Why Are Heating Bills Increasing This Winter?
Natural gas, electricity, propane, heating oil. Whatever fuel you use, heating bills are going up this winter. Here's what the latest data means.
The U.S. Energy Information Administration (EIA) estimates U.S. consumers will pay an average of 17.5 percent more this winter more for natural gas, electricity, heating oil and propane. Predicted colder than average temperatures combined with higher fuel prices could have a significant impact on your budget.
The EIA’s 2022 Winter Fuels Outlook breaks down what to expect this winter when you review your heating bill. A lot depends on where you live and who provides your fuel. A milder or more severe winter than predicted by the National Oceanic and Atmospheric Administration (NOAA) will also affect the estimates.
What Is Causing Heating Bills To Rise?
Higher prices in the wholesale fuel markets and higher demand by consumers will drive up heating bills this winter, according to the EIA.
Because we can’t easily change how we heat our homes, fuel markets can be more volatile than other commodities. Disruptions like the pandemic and Russia’s invasion of Ukraine impact consumers directly by affecting wholesale fuel prices. Those higher prices are then passed on to consumers, although the speed of rate increases depends on the fuel type.
Weather plays a major role, too. People use more energy in the winter to heat their homes, and that rise in demand can cause supply disruptions. If fuel inventories are low, prices may rise.
Below are some cost factors for specific fuels. P.S. Did you know conserving hot water can reduce high utility bills?
Why Is the Cost of Natural Gas Rising?
Higher consumption and rising retail natural gas prices mean consumers will pay 28 percent higher heating bills this year, or about $931.
Wholesale natural gas prices are based on what’s called the Henry Hub spot price, and that’s expected to be 54 percent higher this winter than last, according to the EIA. (The Henry Hub is a major pipeline distribution hub in Louisiana.)
That increase, which factors in production, inventories and market demand, doesn’t immediately pass through to consumers because of the natural gas market’s regulatory structure. So you’re unlikely to see a 54 percent increase on your heating bill.
The U.S. is projected to end this year’s “injection season” (when producers store natural gas for withdrawal during winter) with the lowest levels of reserve inventories in three years. That’s partially due to exporters shipping liquified natural gas (LNG) to Europe after Russia cut off their supply. High demand in Europe means high prices for exporters and lower reserves in the U.S.

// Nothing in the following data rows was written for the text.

-- ==== Sys2Proof/Tests/Slice0.lean ====
section
/-!
SUPPORT. Tests: each check of WellFormed refuses an ill-formed command; small facts of one command each, their expected values
taken from the manual's tables; and, for every statement with hypotheses, states and operands that meet them (`wit_…`).
-/
namespace Sys2Proof.Tests
open Sys2Proof Sys2Proof.Machine

/-! ### Helpers -/

/-- A submission entry of queue 0 with its first opcode-specific bytes. -/
def entry (b : List Byte) : Submission :=
  { queue := 0, index := 0, flags := 0, tag := 0x1234, epoch := 0, present := 0, body := b ++ List.replicate (48 - b.length) 0, records := none }

/-- A submission entry whose opcode-specific bytes differ from 0 at some offsets of the entry (the first one is at 16). -/
def entryAt (l : List (Nat × Nat)) : Submission :=
  { entry [] with body := (List.range 48).map (fun i => BitVec.ofNat 8 ((l.find? (fun p => p.1 == i + 16)).map Prod.snd |>.getD 0)) }

def stamp (sec ns : Nat) : TimeStamp := { sec := sec, ns := ns, sub := 0 }

def quietInput : SampleInput := { overrideN := true, muteN := true, serial := [], xtal := 0, atticIn := 0, atticOsc := 0 }

def quietBoundary : BoundaryInput := { overrun := [], cellarErr := [], cellarDry := [], sram := [] }

def cellOf (block first : Nat) (crcOk : Bool) : Cell :=
  { secondary := false, sender := 1, block := block, first := first, present := 1, incomplete := 0,
    words := List.replicate 4 (List.replicate 16 0), contrib := [0, 0, 0, 0], crcOk := crcOk }

def record (pos : Nat) : RollRecord :=
  { position := pos, verMin := 0x10, verMax := 0x11, rate96 := false, budget := 1024, ring := false, split := false, pubs := [], reads := [],
    sumIn := [], sumOut := [] }

/-! ### WellFormed refuses each kind of ill-formed command -/

theorem test_wf_entry : (Instr.nop (entry [])).wf = true := by decide
theorem test_wf_body_short : (Instr.nop { entry [] with body := [] }).wf = false := by decide
theorem test_wf_ring_index : (Instr.versionSet { entry [] with index := 4096 }).wf = false := by decide
theorem test_wf_overrun : (Instr.blockBoundary { quietBoundary with overrun := [(0, 0, 16)] }).wf = false := by decide
theorem test_wf_serial_port : (Instr.samplePeriodStart { quietInput with serial := [(64, [])] }).wf = false := by decide
theorem test_wf_serial_slots : (Instr.samplePeriodStart { quietInput with serial := [(0, List.replicate 33 0)] }).wf = false := by decide
theorem test_wf_cellar_line : (Instr.blockBoundary { quietBoundary with cellarErr := [(1536, 0)] }).wf = false := by decide
theorem test_wf_cellar_dry : (Instr.blockBoundary { quietBoundary with cellarDry := [1536] }).wf = false := by decide
theorem test_wf_geometry : (Instr.geometryEvaluationDeadline { stallUs := 0, recordErr := [(1024, 0, 0)] }).wf = false := by decide
theorem test_wf_bell : (Instr.bellRing false 4096).wf = false ∧ (Instr.bellRing true 256).wf = false ∧ (Instr.bellRing true 255).wf = true := by
  decide
theorem test_wf_hold : (Instr.pruneHoldEnd 0 4 0).wf = false ∧ (Instr.pruneHoldEnd 1024 0 0).wf = false ∧ (Instr.pruneHoldEnd 0 0 512).wf = false := by
  decide
theorem test_wf_locker : (Instr.jumpCrossfadeEnd 1024).wf = false ∧ (Instr.lockerDisable 1024).wf = false := by decide
theorem test_wf_feed : (Instr.firCrossfadeEnd 512).wf = false ∧ (Instr.alignFadeOutEnd 512).wf = false ∧ (Instr.pilotWindowEnd 512).wf = false := by
  decide
theorem test_wf_task : (Instr.inboxWritten 256).wf = false ∧ (Instr.taskCutoff 256).wf = false ∧ (Instr.taskRemoval 256).wf = false := by decide
theorem test_wf_stamp : (Instr.ptpEventTransmitted 0 (stamp 0 1000000000)).wf = false ∧ (Instr.ptpEventTransmitted 0 (stamp (2 ^ 48) 0)).wf = false := by
  decide
theorem test_wf_flash : (Instr.flashSlotExamined 3 []).wf = false ∧ (Instr.flashSlotExamined 8 []).wf = false := by decide
theorem test_wf_slot : (Instr.shelfLoadCopyEnd 9 ⟨[], false⟩).wf = false ∧ (Instr.shelfVerifyEnd 9 ⟨[], false⟩).wf = false := by decide
theorem test_wf_dma_op : (Instr.dmaMove 0 0).wf = false ∧ (Instr.dmaEnd 0 0).wf = true ∧ (Instr.dmaEnd 0 6).wf = true := by decide
theorem test_wf_fetch : (Instr.entryFetch 0 (some (List.replicate 9 ⟨0, 0, 0, 0, 0, List.replicate 48 0⟩))).wf = false ∧
    (Instr.entryFetch 0 (some [⟨0, 0, 0, 0, 0, []⟩])).wf = false := by decide
theorem test_wf_offset : (Instr.registerWrite .host 0x200000 0).wf = false ∧ (Instr.registerWrite .host 2 0).wf = false ∧
    (Instr.w1cWrite 2 0 0).wf = false ∧ (Instr.clearOnRead 2).wf = false := by decide
theorem test_wf_latches : (Instr.lowWordRead .host 2).wf = false ∧ (Instr.lowWordWrite .host 2 0).wf = false ∧
    (Instr.highWordWrite .host 2 0).wf = false ∧ (Instr.eventEnableWrite 2 0).wf = false := by decide
theorem test_wf_serial_enable : (Instr.sapEnableAct true 64).wf = false ∧ (Instr.sapEnableAct false 16).wf = false := by decide
theorem test_wf_frame : (Instr.frameStartEdge 0 (List.replicate 129 0)).wf = false := by simp [Instr.wf, slotsOk]
theorem test_wf_flow : (Instr.rtpPacketSend 256).wf = false := by decide
theorem test_wf_trosyn : (Instr.trosynData 0 (List.replicate 1441 0)).wf = false := by
  simp only [Instr.wf, List.length_replicate]
  decide
theorem test_wf_version : (Instr.ntkVersionAgreed 0 256 0 0).wf = false ∧ (Instr.ntkVersionAgreed 0 0 0 2049).wf = false := by decide
theorem test_wf_cell : (Instr.objectCell 0 (cellOf 8 0 true)).wf = false ∧ (Instr.sumCell 0 (cellOf 16 2 true)).wf = false ∧
    (Instr.sumCell 0 (cellOf 16 4 true)).wf = true := by decide
theorem test_wf_record : (Instr.rollCall 0 [record 256]).wf = false ∧ (Instr.ntkJoin 0 { record 1 with budget := 8 } 0 []).wf = false := by decide
theorem test_wf_leave : (Instr.ntkLeave 0 256 0).wf = false ∧ (Instr.ntkLeave 0 1 8).wf = false ∧ (Instr.memberRemoval 255).wf = false := by decide
theorem test_wf_bank : (Instr.neighbourRefresh 0 32 0).wf = false := by decide
theorem test_wf_slice : (Instr.retrainSlice 0 2001).wf = false := by decide
theorem test_wf_straps : (Instr.resetRelease ⟨4, 0, false⟩).wf = false ∧ (Instr.atticSelfBoot ⟨0, 4, false⟩).wf = false := by decide
theorem test_wf_smbus : (Instr.smbusUnknownRead 4).wf = false ∧ (Instr.smbusUnknownRead 5).wf = true := by decide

Why Is the Cost of Electricity Rising?
The EIA predicts higher consumption and higher prices will push consumer electricity costs up 10 percent this winter compared to last. That’s about $1,360 per household on average and reflects the total electricity cost of a home, including lights and appliances.
The cost of electricity is depends on the cost of other fuels, namely natural gas. From January to July of this year, U.S. electricity producers paid three times more for natural gas than the same period in 2020, according to the EIA. Other factors include upkeep of plants and transmission lines, weather and regulatory requirements.
Residential customers in deregulated energy markets see a pass-through of higher wholesale prices more quickly than regulated ones. So if you live in the Northeast, you’re expected to pay eight percent more this winter. In the more regulated market in the West, it’ll be closer to four percent.
Why Is the Cost of Propane Rising?
Household propane costs will be up about five percent this winter, due to higher consumption. That’s about $80 more than last year, or $1,680. This estimate does not include homes on the West Coast because the EIA doesn’t collect propane data there.
Similar to natural gas, propane has a spot price, measured at a hub near Houston. That price at the end of September 2022 was down 40 percent from last year. Last winter the propane markets were more volatile due to lower inventories and higher prices, but have since leveled off.
Propane prices are highly regional. While consumption is expected to go up in all measured sectors, prices will be up four percent in the Northeast, down three percent in the South and stay the same in the Midwest.
Why Is the Cost of Heating Oil Rising?
Low inventories, limited refining capacity and low imports in the U.S. distillate market will push retail heating oil prices up this winter, according to the EIA. Couple that with higher consumption due to the forecasted cold winter, and consumers will be paying $2,350 to heat their homes this winter, up 27 percent.
Heating oil prices depend on the costs of three things: crude oil, refining that crude into heating oil and delivering it to homes. As a result, heating oil prices tend to track with crude oil prices. When the price of crude is steady, prices tend to go up in the winter when demand is highest. Regional competition also plays a role.